- _Data to examine_
——

-- ==== Sys2Proof/Laws/KeepsMail.lean ====
section
/-!
SUPPORT. Laws/KeepsMail.lean: what each operation of Machine/Mail.lean leaves alone: a mask (Laws/Mask.lean) that covers what the operation may write sees no
difference between the state before and the state after.
-/
set_option linter.unusedSimpArgs false
set_option linter.unusedVariables false

namespace Sys2Proof.Machine

@[simp] theorem State.ring_mask {K : Nat} (s : State) (dom : Dom) (tail : Nat) (h : Covers K 0x800) : (State.ring s dom tail).mask K = s.mask K := mask_mono h (by
  simp only [State.ring]
  repeat' (first | with_reducible rfl | decide | (simp (disch := first | exact .inl rfl | exact .inr rfl | rfl | decide) only [mask_mk, ite_mask, ite_self]; done) | split | dsimp only))

@[simp] theorem wrReqTail_mask {K : Nat} (dom : Dom) (data : Nat) (s : State) (h : Covers K 0x440000000000000000000000000800) : (wrReqTail dom data s).mask K = s.mask K := mask_mono h (by
  simp only [wrReqTail]
  repeat' (first | with_reducible rfl | decide | (simp (disch := first | exact .inl rfl | exact .inr rfl | rfl | decide) only [mask_mk, ite_mask, ite_self, State.ring_mask, State.setMb_mask]; done) | split | dsimp only))

@[simp] theorem State.fillRing_mask {K : Nat} (s : State) (m : Master) (dom : Dom) (units : List Byte) (h : Covers K 0x203e18200000000000000000000000000000000000000000000000000000000000000000000000000000000000000000000000021fe10402000000000000000000000010e820) : (State.fillRing s m dom units).mask K = s.mask K := mask_mono h (by
  simp only [State.fillRing]
  repeat' (first | with_reducible rfl | decide | (simp (disch := first | exact .inl rfl | exact .inr rfl | rfl | decide) only [mask_mk, ite_mask, ite_self, State.stores_mask]; done) | split | dsimp only))

@[simp] theorem wrRspHead_mask {K : Nat} (dom : Dom) (data : Nat) (s : State) (h : Covers K 0x2040000000000000000000000000800) : (wrRspHead dom data s).mask K = s.mask K := mask_mono h (by
  simp only [wrRspHead]
  repeat' (first | with_reducible rfl | decide | (simp (disch := first | exact .inl rfl | exact .inr rfl | rfl | decide) only [mask_mk, ite_mask, ite_self, State.setBox_mask, State.setMb_mask]; done) | split | dsimp only))

@[simp] theorem State.setNotify_mask {K : Nat} (s : State) (dom : Dom) (en v : Nat) (h : Covers K 0x60040000000000000000000000000000) : (State.setNotify s dom en v).mask K = s.mask K := mask_mono h (by
  simp only [State.setNotify]
  repeat' (first | with_reducible rfl | decide | (simp (disch := first | exact .inl rfl | exact .inr rfl | rfl | decide) only [mask_mk, ite_mask, ite_self, State.setMb_mask]; done) | split | dsimp only))

@[simp] theorem wrNotify_mask {K : Nat} (dom : Dom) (data : Nat) (s : State) (h : Covers K 0x60040000000000000000000000000000) : (wrNotify dom data s).mask K = s.mask K := mask_mono h (by
  simp only [wrNotify]
  repeat' (first | with_reducible rfl | decide | (simp (disch := first | exact .inl rfl | exact .inr rfl | rfl | decide) only [mask_mk, ite_mask, ite_self, State.setNotify_mask]; done) | split | dsimp only))

theorem State.pageWrite_mask {K : Nat} (s : State) (m : Master) (dom : Dom) (off : Nat) (data : Word) (eff : State → State) (h : Covers K 0x7fc0000000000000000000000088) (he : ∀ t, (eff t).mask K = t.mask K) : (State.pageWrite s m dom off data eff).mask K = s.mask K := by
  have hb : ∀ i, Nat.testBit 0x7fc0000000000000000000000088 i = true → K.testBit i = true := fun i => testBit_of_land h
  have hl : ∀ j, Covers 0x7fc0000000000000000000000088 j → Covers K j := fun j hj => land_trans h hj
  simp only [State.pageWrite]
  repeat' (first | with_reducible rfl | exact hl _ (by decide) | with_reducible refine (State.regWrite_mask _ _ _ _ _ _ _ ?_ (fun t => ?_)).trans ?_ | (simp (disch := first | exact .inl (hb _ rfl) | exact .inr rfl | exact hl _ (by decide) | exact hb _ (by decide) | assumption | rfl) only [mask_mk, ite_mask, ite_self, he]; done) | split | dsimp only)

@[simp] theorem execMbReqTailWrite_mask {K : Nat} (m : Master) (dom : Dom) (data : Word) (units : List Byte) (s : State) (h : Covers K 0x203e18200000000000000000000000000000000000000000000000000000000000000000000000000000000000000000000000021fe104467fc000000000000000000010e8a8) : Kept K s (execMbReqTailWrite m dom data units s) := kept_mono h (by
  simp only [execMbReqTailWrite]
  repeat' (first | with_reducible rfl | decide | with_reducible refine kept_next.2 ?_ | with_reducible refine (State.pageWrite_mask _ _ _ _ _ _ ?_ (fun t => ?_)).trans ?_ | (simp (disch := first | exact .inl rfl | exact .inr rfl | rfl | decide) only [mask_mk, ite_mask, ite_self, kept_next, State.fillRing_mask, wrReqTail_mask]; done) | split | dsimp only))

@[simp] theorem execMbRspHeadWrite_mask {K : Nat} (m : Master) (dom : Dom) (data : Word) (s : State) (h : Covers K 0x2047fc0000000000000000000000888) : Kept K s (execMbRspHeadWrite m dom data s) := kept_mono h (by
  simp only [execMbRspHeadWrite]
  repeat' (first | with_reducible rfl | decide | with_reducible refine kept_next.2 ?_ | with_reducible refine (State.pageWrite_mask _ _ _ _ _ _ ?_ (fun t => ?_)).trans ?_ | (simp (disch := first | exact .inl rfl | exact .inr rfl | rfl | decide) only [mask_mk, ite_mask, ite_self, kept_next, wrRspHead_mask]; done) | split | dsimp only))

@[simp] theorem execMbNotifyWrite_mask {K : Nat} (m : Master) (dom : Dom) (data : Word) (s : State) (h : Covers K 0x60047fc0000000000000000000000088) : Kept K s (execMbNotifyWrite m dom data s) := kept_mono h (by
  simp only [execMbNotifyWrite]
  repeat' (first | with_reducible rfl | decide | with_reducible refine kept_next.2 ?_ | with_reducible refine (State.pageWrite_mask _ _ _ _ _ _ ?_ (fun t => ?_)).trans ?_ | (simp (disch := first | exact .inl rfl | exact .inr rfl | rfl | decide) only [mask_mk, ite_mask, ite_self, kept_next, wrNotify_mask]; done) | split | dsimp only))

@[simp] theorem State.takeUnits_mask {K : Nat} (s : State) (dom : Dom) (n : Nat) (h : Covers K 0x800000000000000000000000000000) : (State.takeUnits s dom n).mask K = s.mask K := mask_mono h (by
  simp only [State.takeUnits]
  repeat' (first | with_reducible rfl | decide | (simp (disch := first | exact .inl rfl | exact .inr rfl | rfl | decide) only [mask_mk, ite_mask, ite_self, State.setMb_mask]; done) | split | dsimp only))

@[simp] theorem State.ringUe_mask {K : Nat} (s : State) (dom : Dom) (k : Nat) (h : Covers K 0x203e18200000000000000000000000000000000000000000000000000000000000000000000000000000000000000000000000021fe10402000000000000000000000010e804) : (State.ringUe s dom k).mask K = s.mask K := mask_mono h (by
  simp only [State.ringUe]
  repeat' (first | with_reducible rfl | decide | (simp (disch := first | exact .inl rfl | exact .inr rfl | rfl | decide) only [mask_mk, ite_mask, ite_self, State.fresh_mask, State.poison_mask, State.readUe_mask]; done) | split | dsimp only))

@[simp] theorem State.badUnits_mask {K : Nat} (s : State) (dom : Dom) (n : Nat) (ue : Bool) (h : Covers K 0x4) : (State.badUnits s dom n ue).2.mask K = s.mask K := mask_mono h (by
  simp only [State.badUnits]
  repeat' (first | with_reducible rfl | decide | (simp (disch := first | exact .inl rfl | exact .inr rfl | rfl | decide) only [mask_mk, ite_mask, ite_self, State.fresh_mask]; done) | split | dsimp only))

@[simp] theorem execRequestStart_mask {K : Nat} (dom : Dom) (headerUe payloadUe : Bool) (s : State) (h : Covers K 0x203e18200000000000000000000000000000000000000000000000000000000000000000000800000000000000000000000000021fe10586000000000000000000000011e804) : Kept K s (execRequestStart dom headerUe payloadUe s) := kept_mono h (by
  simp only [execRequestStart]
  repeat' (first | with_reducible rfl | decide | with_reducible refine kept_next.2 ?_ | with_reducible refine (mask_foldl _ (fun t e => ?_) _ _).trans ?_ | (simp (disch := first | exact .inl rfl | exact .inr rfl | rfl | decide) only [mask_mk, ite_mask, ite_self, kept_next, State.badUnits_mask, State.respond_mask, State.ringUe_mask, State.setBox_mask, State.setMb_mask, State.takeUnits_mask]; done) | split | dsimp only | simp (disch := first | exact .inl rfl | exact .inr rfl | rfl | decide) only [mask_mk, ite_mask, ite_self, kept_next, State.badUnits_mask, State.respond_mask, State.ringUe_mask, State.setBox_mask, State.setMb_mask, State.takeUnits_mask]))

@[simp] theorem State.respondAs_mask {K : Nat} (s : State) (r : Req) (opcode session major minor : Nat) (st : Status) (p : List Byte) (h : Covers K 0x80000000000000000000000000000000001000000000000000000000000014800) : (State.respondAs s r opcode session major minor st p).mask K = s.mask K := mask_mono h (by
  simp only [State.respondAs]
  repeat' (first | with_reducible rfl | decide | (simp (disch := first | exact .inl rfl | exact .inr rfl | rfl | decide) only [mask_mk, ite_mask, ite_self, State.putMsg_mask, State.setBox_mask, State.settle_mask]; done) | split | dsimp only))

@[simp] theorem execHello_mask {K : Nat} (r : Req) (major minor features : Nat) (s : State) (h : Covers K 0x80000000000000000000000000000000001000000000000000000000000014800) : Kept K s (execHello r major minor features s) := kept_mono h (by
  simp only [execHello]
  repeat' (first | with_reducible rfl | decide | with_reducible refine kept_next.2 ?_ | (simp (disch := first | exact .inl rfl | exact .inr rfl | rfl | decide) only [mask_mk, ite_mask, ite_self, kept_next, State.respond_mask, State.respondAs_mask, State.setBox_mask]; done) | split | dsimp only))

@[simp] theorem execGoodbye_mask {K : Nat} (r : Req) (s : State) (h : Covers K 0x80000000000000000000000000000000001000000000000000000000000014800) : Kept K s (execGoodbye r s) := kept_mono h (by
  simp only [execGoodbye]
  repeat' (first | with_reducible rfl | decide | with_reducible refine kept_next.2 ?_ | (simp (disch := first | exact .inl rfl | exact .inr rfl | rfl | decide) only [mask_mk, ite_mask, ite_self, kept_next, State.respond_mask, State.setBox_mask]; done) | split | dsimp only))

@[simp] theorem execPing_mask {K : Nat} (r : Req) (payload : List Byte) (s : State) (h : Covers K 0x80000000000000000000000000000000001000000000000000000000000015804) : Kept K s (execPing r payload s) := kept_mono h (by
  simp only [execPing]
  repeat' (first | with_reducible rfl | decide | with_reducible refine kept_next.2 ?_ | with_reducible refine (State.serve_mask _ _ _ _ _ ?_ (fun t => ?_)).trans ?_ | (simp (disch := first | exact .inl rfl | exact .inr rfl | rfl | decide) only [mask_mk, ite_mask, ite_self, kept_next, ite_st, reply_st, later_st]; done) | split | dsimp only))

@[simp] theorem execEvent_mask {K : Nat} (r : Req) (s : State) (h : Covers K 0x80000000000000000000000000000000001000000000000000000000000015804) : Kept K s (execEvent r s) := kept_mono h (by
  simp only [execEvent]
  repeat' (first | with_reducible rfl | decide | with_reducible refine kept_next.2 ?_ | with_reducible refine (State.serve_mask _ _ _ _ _ ?_ (fun t => ?_)).trans ?_ | (simp (disch := first | exact .inl rfl | exact .inr rfl | rfl | decide) only [mask_mk, ite_mask, ite_self, kept_next, ite_st, reply_st, later_st]; done) | split | dsimp only))

@[simp] theorem execEventMask_mask {K : Nat} (r : Req) (mask en v : Nat) (s : State) (h : Covers K 0x80000000000000000000000000000000061040000000000000000000000015804) : Kept K s (execEventMask r mask en v s) := kept_mono h (by
  simp only [execEventMask]
  repeat' (first | with_reducible rfl | decide | with_reducible refine kept_next.2 ?_ | with_reducible refine (State.serve_mask _ _ _ _ _ ?_ (fun t => ?_)).trans ?_ | (simp (disch := first | exact .inl rfl | exact .inr rfl | rfl | decide) only [mask_mk, ite_mask, ite_self, kept_next, ite_st, reply_st, later_st, State.setBox_mask, State.setNotify_mask]; done) | split | dsimp only))

@[simp] theorem execEventRingWrite_mask {K : Nat} (dom : Dom) (s : State) (h : Covers K 0x80000000000000000000000000000000001000000000000000000000000014800) : Kept K s (execEventRingWrite dom s) := kept_mono h (by
  simp only [execEventRingWrite]
  repeat' (first | with_reducible rfl | decide | with_reducible refine kept_next.2 ?_ | (simp (disch := first | exact .inl rfl | exact .inr rfl | rfl | decide) only [mask_mk, ite_mask, ite_self, kept_next, State.putMsg_mask, State.setBox_mask]; done) | split | dsimp only))

end Sys2Proof.Machine
end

——

- _Task objective_
Send back exactly, with nothing added, the lines from the first line of the material above through the line holding "State.ring_mask, State.setMb_mask]; done) | split | dsimp only))"; both ends are included.

- _Exercise output_
-- ==== Sys2Proof/Laws/KeepsMail.lean ====
section
/-!
SUPPORT. Laws/KeepsMail.lean: what each operation of Machine/Mail.lean leaves alone: a mask (Laws/Mask.lean) that covers what the operation may write sees no
difference between the state before and the state after.
-/
set_option linter.unusedSimpArgs false
set_option linter.unusedVariables false

namespace Sys2Proof.Machine

@[simp] theorem State.ring_mask {K : Nat} (s : State) (dom : Dom) (tail : Nat) (h : Covers K 0x800) : (State.ring s dom tail).mask K = s.mask K := mask_mono h (by
  simp only [State.ring]
  repeat' (first | with_reducible rfl | decide | (simp (disch := first | exact .inl rfl | exact .inr rfl | rfl | decide) only [mask_mk, ite_mask, ite_self]; done) | split | dsimp only))

@[simp] theorem wrReqTail_mask {K : Nat} (dom : Dom) (data : Nat) (s : State) (h : Covers K 0x440000000000000000000000000800) : (wrReqTail dom data s).mask K = s.mask K := mask_mono h (by
  simp only [wrReqTail]
  repeat' (first | with_reducible rfl | decide | (simp (disch := first | exact .inl rfl | exact .inr rfl | rfl | decide) only [mask_mk, ite_mask, ite_self, State.ring_mask, State.setMb_mask]; done) | split | dsimp only))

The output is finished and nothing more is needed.